■ Requirement:
Go through the entries below and print, exactly, the lines starting at the one with "parseMu (command 0x30 0 0) = some .mfence ∧ (demo.core" and ending at the one with "128 = 0 := by decide +kernel", keeping both ends and no others.

■ Input material:
/-- The dwords of a command of OPC `o` with the rest of C0 and C1. -/
def command (o c0 c1 : Nat) : List Dword := [BitVec.ofNat 64 (o + c0), BitVec.ofNat 64 c1, 0, 0, 0, 0, 0, 0]
/-- Core 0's matrix unit with one command at its head. -/
def demoMu (ws : List Dword) (begun : Bool) : State := demo.setMu 0 { queue := [⟨0, ws, 0, begun⟩] }
/-- MatrixCommands: a command that is accepted, one that is refused, one that waits; commands of a list for `mseq`. -/
theorem test_witness_commands :
    parseMu (command 0x30 0 0) = some .mfence ∧ (demo.core 0).mu.check (demo.ringOf 0) (command 0x30 0 0) = none ∧
    (demo.ctx 0 0).msigBlocked (command 0x30 0 0) = false ∧ (demo.ctx 0 0).stores = [] ∧ parseMu (command 0x30 0 1) = none ∧
    (match demo.offer 0 0 [command 0x30 0 0, command 0x31 (31 * 2 ^ 19) 0] with
      | .ok _ => true
      | _ => false) = true ∧
    (match demo.offer 0 0 [command 0xFF 0 0] with
      | .fault c => c == .mucmd
      | _ => false) = true ∧
    (match (demo.setMu 0 { queue := List.replicate 32 ⟨0, command 0x30 0 0, 0, false⟩ }).offer 0 0 [command 0x30 0 0] with
      | .wait _ => true
      | _ => false) = true ∧
    (match demo.atIssue.readRange (demo.my.rk 1) (probePc + 4032) 64 with
      | .ok u _ e => !e && u.drainMine.2
      | _ => false) = true := by decide +kernel
/-- MatrixCommands: the page of core 0's own command queue for `st.x`. -/
theorem test_witness_command_page :
    (match (demoMap (scratchBase 0 + 0x100000 + 0xD000)).atIssue.checked (demoMap (scratchBase 0 + 0x100000 + 0xD000)).atIssue.myAccess
        ((demoMap 0).my.rk 2) (probePc + 4096) 64 64 permW 1 with
      | .ok u pa _ => u.ownCommandPage pa && u.drainMine.2
      | _ => false) = true := by decide +kernel
/-- MatrixRegisters: a tile in no command and one in a command; an address for `mtbl`. -/
theorem test_witness_matrix_registers :
    (demo.core 0).mu.busyTile 7 = false ∧ ((demoMu (command 0x10 (7 * 256) 0) false).core 0).mu.busyTile 7 = true ∧
    (match demo.atIssue.readRange (demo.my.rk 1) (probePc + 3072) 1024 with
      | .ok u _ e => !e && (u.core u.cur).mu.queue.isEmpty
      | _ => false) = true ∧ (probePc + 3072) % 128 = 0 := by decide +kernel
/-- SelectionCommands, TileZeroAndLoad, MatrixSteps: each command at the head, with fields at the ends of their ranges. -/
theorem test_witness_heads :
    ((demoMu (command 0x10 (7 * 256) 0) false).core 0).mu.queue = [⟨0, command 0x10 (7 * 256) 0, 0, false⟩] ∧
    parseMu (command 0x20 (7 * 65536 + 131071 * 2 ^ 32) 0) = some (.bsel 7 131071) ∧
    parseMu (command 0x21 (65536 + 4095 * 2 ^ 20) 131071) = some (.bfill true 4095 0 131071) ∧
    parseMu (command 0x22 (3 * 65536 + 2 ^ 19 + 2 * 2 ^ 22) 0) = some (.tblsel 3 1 2) ∧
    parseMu (command 0x10 (7 * 256) 0) = some (.azero 7) ∧
    parseMu (command 0x11 (7 * 256 + 2 * 65536 + 1048575 * 2 ^ 32) 1048575) = some (.aload 7 2 1048575 1048575) ∧
    parseMu (command 0x12 (2 ^ 20 + 2 ^ 21) 64) = some (.astore 0 0 false true true 0 64) ∧
    parseMu (command 0x01 (4095 * 2 ^ 20) 16) = some (.mma 0 0 4095 0 16) ∧ parseMu (command 0x02 0 16) = some (.mmat 0 0 0 0 16) ∧
    parseMu (command 0x03 (7 * 256) 1024) = some (.mmas 7 0 0 0 1024) ∧ parseMu (command 0x30 0 0) = some .mfence ∧
    parseMu (command 0x31 (31 * 2 ^ 19) 0) = some (.msig 31) := by decide +kernel
/-- MatrixSteps: the side conditions of ASTORE, BFILL and MMAS. -/
theorem test_witness_matrix_steps :
    16 * outSize 0 ≤ 1024 ∧ (0 : Nat) + (4095 + 1) * 2 ≤ 0x20000 ∧ (∃ e, (demoMu (command 0x30 0 0) true).core 0 = e ∧ e.mu.queue.length = 1) ∧
    (demo.scratch 0 (1024 + 2 * 0) 2 < 65536 ∧ 0 + (demo.scratch 0 1024 2 % 4096 + 1) * inSize 0 ≤ 0x20000) := by
  refine ⟨by decide +kernel, by decide +kernel, ⟨_, rfl, by decide +kernel⟩, by decide +kernel⟩
/-- MatrixSteps: R433, Table 9-7: an AZERO that has begun stays at the head in its cycle and is performed once the core's clock has gone on
by one; an MFENCE in the cycle in which it begins. -/
theorem test_witness_matrix_occupancy :
    (match exec (.azero 7) (demoMu (command 0x10 (7 * 256) 0) false) with
      | .next t => decide ((t.core 0).clock < (t.core 0).mu.busyTo) && ((t.muRetire 0).core 0).mu.queue.length == 1 && (((t.idle 0).muRetire 0).core 0).mu.queue.length == 0
      | _ => false) = true ∧
    (match exec .mfence (demoMu (command 0x30 0 0) false) with
      | .next t => decide ((t.core 0).mu.busyTo ≤ (t.core 0).clock) && ((t.muRetire 0).core 0).mu.queue.length == 0
      | _ => false) = true := by decide +kernel
/-- A queue of four slots of `8 · 2^z` bytes at 0x402000, mapped, of type `ty` and home kind `k`, with a local producer port and a
consumer port of the tile of quad 0. -/
def demoQueue (z ty k : Nat) : Queue :=
  { job := 0, desc := BitVec.ofNat 128 (0x402000 + k * 2 ^ 86 + 2 * 2 ^ 88 + z * 2 ^ 98 + 3 * 2 ^ 104 + ty * 2 ^ 120)
    pages := [(0x402, 0x10)], mapped := some (0, 0)
    cons := [{ owner := .tile (.quad 0), headN := 0, headU := 0 }], prods := [{ owner := .tile (.quad 0), remote := false, window := 1 }] }
/-- Core 0 with that queue as queue 7, on every q register. -/
def demoQ (z ty k : Nat) : State := (demo.setQueue 7 (demoQueue z ty k)).modMy (fun y => { y with q := Vector.replicate 16 7 })
/-- The same with an item of type 5, a marker and a wait entry pushed. -/
def demoItem (z k : Nat) : State := (demoQ z 0 k).push 7 0 none false ⟨0, 5, 0, leBytes (8 * 2 ^ z) 0x1234⟩

/-- QueuePops: an item for `qpop`, none, a marker at the head; a queue of 256-byte items and a pair; no port. -/
theorem test_witness_pops :
    ((demoItem 3 0).atIssue.myCons 15).isSome = true ∧
    (demoItem 3 0).canIssue [] [.g 0] 0 = true ∧ (demoItem 5 0).canIssue [] (itemRegs 30 ((demoItem 5 0).itemSize 0)) 0 = true ∧
    (demoItem 5 0).itemSize 0 = 256 ∧
    (match (demoItem 3 0).atIssue.myCons 0 with
      | some (_, x, c) => (demoItem 3 0).atIssue.myCand x c == .item false 0 && (demoItem 3 0).atIssue.itypeAt x false 0 == 5
      | none => false) = true ∧
    (match (demoQ 3 0 0).atIssue.myCons 0 with
      | some (_, x, c) => (demoQ 3 0 0).atIssue.myCand x c == .none
      | none => false) = true ∧
    (match ((demoQ 3 0 0).push 7 0 none false ⟨1, 0, 9, []⟩).atIssue.myCons 0 with
      | some (_, x, c) => ((demoQ 3 0 0).push 7 0 none false ⟨1, 0, 9, []⟩).atIssue.myCand x c == .marker 9
      | none => false) = true ∧
    ((demoItem 3 0).atIssue.my.held 0 false).isNone = true ∧ ((demoItem 3 0).atIssue.my.held 0 true).isNone = true ∧
    (demo.atIssue.myCons 0).isNone = true := by decide +kernel
/-- QueuePush, PushedItemIsTaken: room on a local port, an item of the queue's size, a queue that holds nothing. -/
theorem test_witness_push :
    (match (demoQ 0 5 0).atIssue.myProd 15 with
      | some (_, x, p) => x.hasRoom (demoQ 0 5 0).atIssue.my.firing? p false 1 && x.isLocal p && x.slotsFor 0 == 1
      | none => false) = true ∧ isEngineId ((demoQ 0 5 0).atIssue.my.qid 15) = false ∧ (demoQ 0 5 0).atIssue.drainMine.2 = true ∧
    (demoQ 0 5 0).queue? 7 = some (demoQueue 0 5 0) ∧ (leBytes 8 3).length = (demoQueue 0 5 0).isz ∧
    (demoQueue 0 5 0).hostProducer = none ∧ (demoQueue 0 5 0).hostConsumer = none := by decide +kernel
/-- PushedItemIsTaken: the ring of that queue lies on one page, so that no two of its bytes share an address. -/
theorem test_witness_ring : ∀ a b, (demoQueue 0 5 0).base ≤ a → a < (demoQueue 0 5 0).base + (demoQueue 0 5 0).footprint →
    (demoQueue 0 5 0).base ≤ b → b < (demoQueue 0 5 0).base + (demoQueue 0 5 0).footprint →
    (demoQueue 0 5 0).pa a = (demoQueue 0 5 0).pa b → a = b := by
  intro a b h1 h2 h3 h4 h
  have hb : (demoQueue 0 5 0).base = 0x402000 := by decide +kernel
  have hf : (demoQueue 0 5 0).footprint = 64 := by decide +kernel
  have hp : (demoQueue 0 5 0).pages = [(0x402, 0x10)] := rfl
  rw [hb, hf] at h2 h4
  rw [hb] at h1 h3
  have ha : a / 4096 = 0x402 := by omega
  have hc : b / 4096 = 0x402 := by omega
  rw [Queue.pa, Queue.pa, ha, hc] at h
  omega
/-- QueuePush: an engine queue on a q register, with room; an actor without inputs for `qmark.a`. -/
theorem test_witness_mark :
    isEngineId 0x8000 = true ∧ (demo.eng 0x8000).room none = true ∧ (∃ a : ActorDecl, a.ins = [] ∧ ({ decl := a } : ActorSt).direct = none) := by
  refine ⟨by decide +kernel, by decide +kernel, ⟨[], [], 0, false, 0, none, [], none, 1⟩, rfl, rfl⟩
/-- QueueStatusAndManagers: a remote port whose window fits and one whose does not; an item in flight, an acknowledgement; a wait entry at a
head. -/
theorem test_witness_managers :
    let x := { demoQueue 3 0 0 with prods := [{ owner := .tile (.quad 0), remote := true, window := 1 }]
                                    inflight := [{ port := 0, urgent := false, kind := 0, type := 0, mkid := 0, bytes := leBytes 64 1 }], acks := [0] }
    1 ≤ 4 ∧ 4 ≤ x.cap ∧ ((x.prods.filter (·.remote)).map (·.window)).sum - 1 + 4 ≤ x.cap ∧ ¬(5 ≤ x.cap) ∧
    (takeInFlight 0 x.inflight).isSome = true ∧ (x.prods[0]?).any ProdPort.leaves = false ∧ 0 ∈ x.acks ∧ x.mapped.isSome = true ∧
    (let s := (demoQ 3 0 0).push 7 0 none false ⟨2, 0, 0, fenceBytes [7] [0]⟩
     match s.queue? 7 with
     | some y => (match y.cons[0]? with
       | some z => s.parkedFor y z && (match s.entryHolds ((List.range (y.slotsFor 2)).flatMap (fun k => s.itemAt y false (z.headN + BitVec.ofNat 32 k)))
            y.job y.homeIsland 7 with
         | .yes _ => true
         | _ => false)
       | none => false)
     | none => false) = true := by decide +kernel
/-- WindowWrites: a landing register enabled and empty, enabled and full, not enabled; a tile in a command; registers of the host's reach. -/
theorem test_witness_windows :
    (0x8000 : BitVec 16).getLsbD (8 + 7) = true ∧ (0x8000 : BitVec 16).getLsbD 7 = false ∧ (0x8080 : BitVec 16).getLsbD 7 = true ∧
    (State.reset.ctx 0 0).landctl.getLsbD 8 = false ∧ (State.reset.core 0).mu.busyTile 0 = false ∧
    ((demoMu (command 0x10 0 0) false).core 0).mu.busyTile 0 = true ∧
    coreWindow? (scratchBase 0 + 0x100000 + 0x1000) = some (0, 0x1000) ∧ demo.windowCheck 0 0x1000 8 false = some .window ∧
    regionOf (3 * 2 ^ 44) = 3 ∧ demo.writerBarred .outside (3 * 2 ^ 44 + 2 ^ 40) = none ∧ (3 * 2 ^ 44 + 4) % 8 ≠ 0 ∧ regionOf 0 ≠ 3 := by
  decide +kernel
/-- QueueManagerCommands: a free manager and slot, a block that names a queue, one that names none, a mapped queue without reservation. -/
theorem test_witness_queue_manager :
    let q : Queue := { demoQueue 3 0 0 with block := 256, mapped := none, wanted := true }
    let s := demo.setQueue 7 q
    (s.island 0).busy = none ∧ regionOf 256 = 0 ∧ mapFind (s.island 0).slots 255 = none ∧ s.queueOfBlock (1 * 256) = some 7 ∧
    s.queueOfBlock (2 * 256) = none ∧
    s.islands.any (fun e => e.2.slots.any (fun p => p.2 == 7) || e.2.busy.any (fun b => b.2.2 == 7)) = false ∧
    s.askedFor q = true ∧ q.mapped = none ∧ s.resv q = false ∧ s.notifyBase.get 0 = 0 ∧ s.micros < s.quietSince.get 0 + 10000 ∧
    (let u : State := { s with micros := 10000, notifyBase := vset s.notifyBase 0 (2 ^ 26 - 2 ^ 20), queues := []
                               engines := [(0x8000, { entries := [.wait (fenceBytes [0x8000] [1]) (.quad 0)] })] }
     u.stuckFor10ms 0 = true ∧ u.episodePosted 0 = false ∧ u.queuesOf 0 = [] ∧ u.parkedEngines 0 = [.quad 0] ∧ u.notifyBase.get 0 ≠ 0 ∧
       (u.byteAt (u.notifyBase.get 0 + 0x80000)).getLsbD 0 = false) := by decide +kernel
/-- PreemptionAndRelease: a quad that runs, one under pre-emption with its contexts stopped, one saved, a tile in release. -/
theorem test_witness_preemption :
    let s := demo
    let p := (demo.modQuad 0 (fun q => { q with ctlState := 1 })).modCore 0 (fun k => { k with ctxs := k.ctxs.map (fun y => { y with stopped := true }) })
    (s.quad 0).heldTarget = none ∧ (s.quad 0).ctlState = 0 ∧ s.wavefront (s.jobOf 0) = false ∧ regionOf (s.saveAt 0 0) = 0 ∧
    (p.quad 0).ctlState = 1 ∧ (p.core 0).saved = false ∧ (∀ y, (p.ctx 0 y).stopped = true) ∧ (p.core 0).mu.queue = [] ∧ (p.core 0).rep = none ∧
    (p.core (0 / 4 * 4 + 3)).saved = false ∧ (p.quad 0).preemptAt + 1000 ≤ ({ p with micros := 1000 } : State).micros ∧
    p.micros < (p.quad 0).preemptAt + 1000 ∧ (State.reset.quad 1023).tile = none := by decide +kernel
/-- PreemptionAndRelease: a tile of which nothing is left. -/
theorem test_witness_release : ∃ x : Tile, x.releasing = true ∧
    (State.reset.modQuad 255 (fun q => { q with tile := some x })).quadBusy 255 x = false :=
  ⟨{ irfinTile with releasing := true }, rfl, by decide +kernel⟩
/-- WaitsAndSwitches: every wait; another context that is ready; a stalled one. -/
theorem test_witness_waits :
    let s (w : Wait) := demo.modMy (fun y => { y with wait := w, since := some 0, waited := 8 })
    (s .resource).my.wait = .resource ∧ (demo.my.wait = .none) ∧ (s .miss).merged 0 0 = false ∧
    (s (.reg (.g 31))).my.landingEmpty (.g 31) = false ∧ (s .pop).my.stalled = true ∧ demo.my.stalled = false ∧
    (((s .pop).modCtx 0 3 (fun y => { y with run := .firing 0 })).core 0).nextReady.isSome = true ∧
    (∀ z, ((s (.reg (.g 1))).ctx 0 z).ready = false) ∧
    ({ vars := [⟨.g 5, some (.g 5 1)⟩, ⟨.g 6, none⟩] } : Ctx).vars[1]? = some ⟨.g 6, none⟩ := by decide +kernel
/-- ExceptionsAndAnswers: an exception queue with room and none; an answer that names a waiting record; an aligned actor. -/
theorem test_witness_exceptions :
    let e := { demoQueue 3 0x7E 0 with desc := (demoQueue 3 0x7E 0).desc, cons := [], prods := [{ owner := .tile (.quad 0), remote := false, window := 1 }] }
    let a := { demoQueue 1 0x7D 0 with cons := [{ owner := .device, headN := 0, headU := 0 }], prods := [] }
    let s := ((demo.setQueue 7 e).setQueue 8 a).modEx (.quad 0) (fun x => { x with exq := 7, ansq := 8, awaiting := [⟨0, .pagefault, .context 0 0⟩] })
    (demo.pushRecord (.quad 0) (demo.contextRec 0 demo.me .illegal 0) (some (.context 0 demo.me))).isNone = true ∧
    (s.pushRecord (.quad 0) (s.contextRec 0 s.me .illegal 0) (some (.context 0 s.me))).isSome = true ∧
    s.answerHead (.quad 0) = none ∧ (s.exSide? (.quad 0)).isSome = true ∧ Cause.accepts .pagefault 0 = true ∧ Cause.accepts .pagefault 2 = true ∧
    ((s.pushDevice 8 false ⟨0, 0x7D, 0, List.replicate 16 0⟩).answerHead (.quad 0)).isSome = true := by decide +kernel
/-- A page table of job 1 at 0x100000 whose five levels lead to one leaf, with its accessed bit set or not (R361, R362). -/
def demoTable (leaf : Nat) : State :=
  let s : State := { State.reset with jobs := [(1, { root := 0x100000 })] }
  let e (i n : Nat) (t : State) := t.pokeD (0x100000 + 0x1000 * i + 8 * n) (BitVec.ofNat 64 (0x100000 + 0x1000 * (i + 1) + 1))
  ((e 0 0 (e 1 0 (e 2 0 (e 3 2 s)))).pokeD 0x104000 (BitVec.ofNat 64 leaf)).modIsland 0 (fun i => { i with misses := [⟨0x400, 1, 0, 0x400008, none, [.context 0 0]⟩] })
/-- PageWalks: a leaf whose accessed bit is set, one whose is not, an absent page, a malformed table, an entry that waits for an answer. -/
theorem test_witness_walks :
    (((demoTable 0x8000).island 0).misses.find? (fun m => m.vpage == 0x400 && m.job == 1 && m.rid.isNone)).isSome = true ∧
    (match (demoTable (0x8000 + 3)).walk 1 0x400000 with
      | .leaf _ b => !b
      | _ => false) = true ∧
    (match (demoTable (0x8000 + 0x43)).walk 1 0x400000 with
      | .leaf _ b => b
      | _ => false) = true ∧
    (match (demoTable 0).walk 1 0x400000 with
      | .absent => true
      | _ => false) = true ∧
    (match (demoTable (1 + 2 ^ 52)).walk 1 0x400000 with
      | .bad => true
      | _ => false) = true ∧
    ([⟨1, 0, 0, 4096, some 5, []⟩] : List Miss).find? (fun m => m.rid = some ((0x02000005 : Dword).setWidth 16)) = some ⟨1, 0, 0, 4096, some 5, []⟩ := by
  decide +kernel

■ Answer space:
    parseMu (command 0x30 0 0) = some .mfence ∧ (demo.core 0).mu.check (demo.ringOf 0) (command 0x30 0 0) = none ∧
    (demo.ctx 0 0).msigBlocked (command 0x30 0 0) = false ∧ (demo.ctx 0 0).stores = [] ∧ parseMu (command 0x30 0 1) = none ∧
    (match demo.offer 0 0 [command 0x30 0 0, command 0x31 (31 * 2 ^ 19) 0] with
      | .ok _ => true
      | _ => false) = true ∧
    (match demo.offer 0 0 [command 0xFF 0 0] with
      | .fault c => c == .mucmd
      | _ => false) = true ∧
    (match (demo.setMu 0 { queue := List.replicate 32 ⟨0, command 0x30 0 0, 0, false⟩ }).offer 0 0 [command 0x30 0 0] with
      | .wait _ => true
      | _ => false) = true ∧
    (match demo.atIssue.readRange (demo.my.rk 1) (probePc + 4032) 64 with
      | .ok u _ e => !e && u.drainMine.2
      | _ => false) = true := by decide +kernel
/-- MatrixCommands: the page of core 0's own command queue for `st.x`. -/
theorem test_witness_command_page :
    (match (demoMap (scratchBase 0 + 0x100000 + 0xD000)).atIssue.checked (demoMap (scratchBase 0 + 0x100000 + 0xD000)).atIssue.myAccess
        ((demoMap 0).my.rk 2) (probePc + 4096) 64 64 permW 1 with
      | .ok u pa _ => u.ownCommandPage pa && u.drainMine.2
      | _ => false) = true := by decide +kernel
/-- MatrixRegisters: a tile in no command and one in a command; an address for `mtbl`. -/
theorem test_witness_matrix_registers :
    (demo.core 0).mu.busyTile 7 = false ∧ ((demoMu (command 0x10 (7 * 256) 0) false).core 0).mu.busyTile 7 = true ∧
    (match demo.atIssue.readRange (demo.my.rk 1) (probePc + 3072) 1024 with
      | .ok u _ e => !e && (u.core u.cur).mu.queue.isEmpty
      | _ => false) = true ∧ (probePc + 3072) % 128 = 0 := by decide +kernel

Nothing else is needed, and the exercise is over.